Look through the records below for the line with "def State.setFst (s". Return that line and each one after it up to and including the line with "def State.fanFenced (s", exactly.

——

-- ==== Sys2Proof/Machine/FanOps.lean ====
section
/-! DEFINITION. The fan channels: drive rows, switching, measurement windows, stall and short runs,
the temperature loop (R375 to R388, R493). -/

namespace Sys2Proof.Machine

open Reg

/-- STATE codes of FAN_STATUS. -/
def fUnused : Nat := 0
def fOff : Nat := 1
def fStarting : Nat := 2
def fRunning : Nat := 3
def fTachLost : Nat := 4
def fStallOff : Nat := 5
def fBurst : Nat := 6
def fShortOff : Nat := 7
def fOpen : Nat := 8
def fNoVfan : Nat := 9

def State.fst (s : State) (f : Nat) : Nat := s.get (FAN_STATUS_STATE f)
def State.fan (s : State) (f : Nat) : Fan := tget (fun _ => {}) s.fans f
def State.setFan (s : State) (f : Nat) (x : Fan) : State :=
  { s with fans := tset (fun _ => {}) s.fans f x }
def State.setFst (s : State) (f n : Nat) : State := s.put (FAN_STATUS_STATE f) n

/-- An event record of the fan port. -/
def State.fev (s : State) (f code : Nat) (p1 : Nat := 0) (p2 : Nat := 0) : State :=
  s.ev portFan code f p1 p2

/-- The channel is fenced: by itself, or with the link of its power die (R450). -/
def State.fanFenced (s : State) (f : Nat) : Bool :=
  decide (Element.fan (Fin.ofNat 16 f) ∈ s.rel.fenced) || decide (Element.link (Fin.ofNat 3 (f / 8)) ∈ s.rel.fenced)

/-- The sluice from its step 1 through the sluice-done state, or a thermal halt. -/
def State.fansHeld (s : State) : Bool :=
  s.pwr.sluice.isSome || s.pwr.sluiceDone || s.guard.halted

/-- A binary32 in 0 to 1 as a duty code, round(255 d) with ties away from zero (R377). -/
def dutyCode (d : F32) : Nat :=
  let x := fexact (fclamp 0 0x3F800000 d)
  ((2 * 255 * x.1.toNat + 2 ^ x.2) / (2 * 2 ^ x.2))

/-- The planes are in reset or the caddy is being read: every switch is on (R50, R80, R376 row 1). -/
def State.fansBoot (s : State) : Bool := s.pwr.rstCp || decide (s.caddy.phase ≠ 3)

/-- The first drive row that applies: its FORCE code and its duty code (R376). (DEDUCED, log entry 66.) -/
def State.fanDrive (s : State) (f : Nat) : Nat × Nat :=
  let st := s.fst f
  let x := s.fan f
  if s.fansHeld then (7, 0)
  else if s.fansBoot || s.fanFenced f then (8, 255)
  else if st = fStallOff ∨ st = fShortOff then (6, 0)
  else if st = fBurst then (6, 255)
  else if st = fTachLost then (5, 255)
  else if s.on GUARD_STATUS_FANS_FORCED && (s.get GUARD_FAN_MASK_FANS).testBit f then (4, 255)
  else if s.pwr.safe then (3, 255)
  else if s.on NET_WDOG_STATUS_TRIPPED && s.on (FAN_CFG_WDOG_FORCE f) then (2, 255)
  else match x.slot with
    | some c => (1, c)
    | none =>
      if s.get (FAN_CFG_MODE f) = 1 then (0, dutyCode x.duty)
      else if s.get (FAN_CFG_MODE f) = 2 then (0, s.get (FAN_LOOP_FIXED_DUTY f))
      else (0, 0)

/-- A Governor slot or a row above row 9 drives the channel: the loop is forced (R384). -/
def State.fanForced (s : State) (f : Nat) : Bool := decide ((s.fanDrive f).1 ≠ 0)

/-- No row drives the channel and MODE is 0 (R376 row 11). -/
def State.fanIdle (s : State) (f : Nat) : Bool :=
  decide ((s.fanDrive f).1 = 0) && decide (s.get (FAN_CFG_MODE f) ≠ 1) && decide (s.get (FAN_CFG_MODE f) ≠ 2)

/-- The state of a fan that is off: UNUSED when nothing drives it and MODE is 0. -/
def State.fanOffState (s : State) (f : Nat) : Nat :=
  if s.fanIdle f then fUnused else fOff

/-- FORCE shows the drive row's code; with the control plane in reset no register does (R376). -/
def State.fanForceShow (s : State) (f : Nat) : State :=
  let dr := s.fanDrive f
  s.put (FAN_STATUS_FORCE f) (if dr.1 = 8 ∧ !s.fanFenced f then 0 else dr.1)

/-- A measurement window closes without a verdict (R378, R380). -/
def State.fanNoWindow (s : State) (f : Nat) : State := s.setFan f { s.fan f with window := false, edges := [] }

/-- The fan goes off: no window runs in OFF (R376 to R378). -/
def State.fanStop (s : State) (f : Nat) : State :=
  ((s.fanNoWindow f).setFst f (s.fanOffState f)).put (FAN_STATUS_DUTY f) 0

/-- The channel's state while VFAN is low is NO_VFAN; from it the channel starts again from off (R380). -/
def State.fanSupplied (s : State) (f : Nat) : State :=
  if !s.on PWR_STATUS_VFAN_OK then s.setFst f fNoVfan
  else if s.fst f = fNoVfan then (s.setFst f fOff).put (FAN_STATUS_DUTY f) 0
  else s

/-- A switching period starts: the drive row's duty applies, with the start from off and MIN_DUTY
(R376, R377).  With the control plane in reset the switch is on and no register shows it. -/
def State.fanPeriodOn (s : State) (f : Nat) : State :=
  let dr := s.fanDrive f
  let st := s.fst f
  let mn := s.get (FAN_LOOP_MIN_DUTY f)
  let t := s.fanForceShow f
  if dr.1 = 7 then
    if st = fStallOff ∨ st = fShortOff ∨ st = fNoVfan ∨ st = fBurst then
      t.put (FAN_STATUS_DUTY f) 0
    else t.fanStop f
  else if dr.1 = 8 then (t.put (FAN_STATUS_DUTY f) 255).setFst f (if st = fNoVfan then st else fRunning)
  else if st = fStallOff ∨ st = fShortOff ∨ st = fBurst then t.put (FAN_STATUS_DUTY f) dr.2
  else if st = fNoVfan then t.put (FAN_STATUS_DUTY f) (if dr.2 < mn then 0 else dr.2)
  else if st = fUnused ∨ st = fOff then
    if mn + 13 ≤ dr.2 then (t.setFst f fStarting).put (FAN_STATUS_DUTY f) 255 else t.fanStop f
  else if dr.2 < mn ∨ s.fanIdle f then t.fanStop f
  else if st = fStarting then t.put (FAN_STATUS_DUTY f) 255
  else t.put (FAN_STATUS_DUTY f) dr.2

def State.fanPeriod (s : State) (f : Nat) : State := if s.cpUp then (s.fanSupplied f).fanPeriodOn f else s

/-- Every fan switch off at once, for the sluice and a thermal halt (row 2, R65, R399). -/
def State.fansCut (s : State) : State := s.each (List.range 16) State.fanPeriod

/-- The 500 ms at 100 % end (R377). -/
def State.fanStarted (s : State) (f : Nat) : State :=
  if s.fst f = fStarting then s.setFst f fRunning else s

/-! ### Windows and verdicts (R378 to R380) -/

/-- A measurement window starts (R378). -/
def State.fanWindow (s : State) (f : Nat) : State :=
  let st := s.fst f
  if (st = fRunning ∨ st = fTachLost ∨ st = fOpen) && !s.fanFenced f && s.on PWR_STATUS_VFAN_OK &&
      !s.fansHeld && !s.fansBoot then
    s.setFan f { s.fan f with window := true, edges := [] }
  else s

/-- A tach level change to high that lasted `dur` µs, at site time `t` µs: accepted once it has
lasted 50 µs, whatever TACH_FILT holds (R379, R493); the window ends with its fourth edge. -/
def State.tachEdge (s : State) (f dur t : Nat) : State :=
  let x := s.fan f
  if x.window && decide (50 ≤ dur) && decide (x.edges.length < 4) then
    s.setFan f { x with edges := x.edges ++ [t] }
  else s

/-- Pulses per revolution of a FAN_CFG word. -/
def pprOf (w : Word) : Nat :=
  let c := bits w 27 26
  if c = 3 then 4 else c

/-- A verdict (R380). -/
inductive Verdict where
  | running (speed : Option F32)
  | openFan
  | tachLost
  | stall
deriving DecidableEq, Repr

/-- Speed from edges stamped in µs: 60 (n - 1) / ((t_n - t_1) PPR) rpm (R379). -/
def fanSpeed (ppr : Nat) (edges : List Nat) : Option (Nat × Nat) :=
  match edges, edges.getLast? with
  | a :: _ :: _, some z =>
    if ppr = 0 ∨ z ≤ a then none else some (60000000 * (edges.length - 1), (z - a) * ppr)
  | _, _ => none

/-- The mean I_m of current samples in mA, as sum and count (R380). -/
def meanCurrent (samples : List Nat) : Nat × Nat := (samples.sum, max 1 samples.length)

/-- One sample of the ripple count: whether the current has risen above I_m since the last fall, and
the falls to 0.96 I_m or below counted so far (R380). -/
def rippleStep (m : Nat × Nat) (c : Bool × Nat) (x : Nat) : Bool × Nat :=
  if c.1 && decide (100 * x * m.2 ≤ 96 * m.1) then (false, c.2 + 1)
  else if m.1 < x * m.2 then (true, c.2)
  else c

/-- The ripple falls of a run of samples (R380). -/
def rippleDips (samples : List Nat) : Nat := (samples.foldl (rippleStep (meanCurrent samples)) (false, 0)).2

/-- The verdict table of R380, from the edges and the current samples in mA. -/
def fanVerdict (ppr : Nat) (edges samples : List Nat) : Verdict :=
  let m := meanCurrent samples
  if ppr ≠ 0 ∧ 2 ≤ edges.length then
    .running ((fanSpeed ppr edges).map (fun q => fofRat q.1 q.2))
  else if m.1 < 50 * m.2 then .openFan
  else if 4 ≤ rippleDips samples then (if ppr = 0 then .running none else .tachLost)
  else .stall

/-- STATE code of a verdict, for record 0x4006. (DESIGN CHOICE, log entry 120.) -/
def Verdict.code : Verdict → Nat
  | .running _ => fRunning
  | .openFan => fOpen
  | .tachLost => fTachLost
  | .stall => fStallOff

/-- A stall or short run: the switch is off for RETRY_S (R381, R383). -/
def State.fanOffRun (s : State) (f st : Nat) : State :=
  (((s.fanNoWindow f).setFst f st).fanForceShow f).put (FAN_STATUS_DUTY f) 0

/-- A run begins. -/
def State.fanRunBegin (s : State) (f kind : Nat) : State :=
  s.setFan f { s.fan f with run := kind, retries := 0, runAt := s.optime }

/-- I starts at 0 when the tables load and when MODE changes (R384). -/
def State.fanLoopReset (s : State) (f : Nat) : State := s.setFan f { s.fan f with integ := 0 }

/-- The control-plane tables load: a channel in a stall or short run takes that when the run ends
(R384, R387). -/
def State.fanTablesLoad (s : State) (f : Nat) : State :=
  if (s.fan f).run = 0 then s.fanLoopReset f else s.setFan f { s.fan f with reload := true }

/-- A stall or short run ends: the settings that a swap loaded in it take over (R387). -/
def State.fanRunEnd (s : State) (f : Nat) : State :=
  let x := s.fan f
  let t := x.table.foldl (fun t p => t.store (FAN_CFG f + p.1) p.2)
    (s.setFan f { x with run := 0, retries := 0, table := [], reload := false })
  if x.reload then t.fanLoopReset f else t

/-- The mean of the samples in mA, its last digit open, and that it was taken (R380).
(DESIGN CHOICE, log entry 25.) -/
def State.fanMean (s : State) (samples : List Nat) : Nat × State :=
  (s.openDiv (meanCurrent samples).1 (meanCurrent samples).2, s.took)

——

Solution below ->
def State.setFst (s : State) (f n : Nat) : State := s.put (FAN_STATUS_STATE f) n

/-- An event record of the fan port. -/
def State.fev (s : State) (f code : Nat) (p1 : Nat := 0) (p2 : Nat := 0) : State :=
  s.ev portFan code f p1 p2

/-- The channel is fenced: by itself, or with the link of its power die (R450). -/
def State.fanFenced (s : State) (f : Nat) : Bool :=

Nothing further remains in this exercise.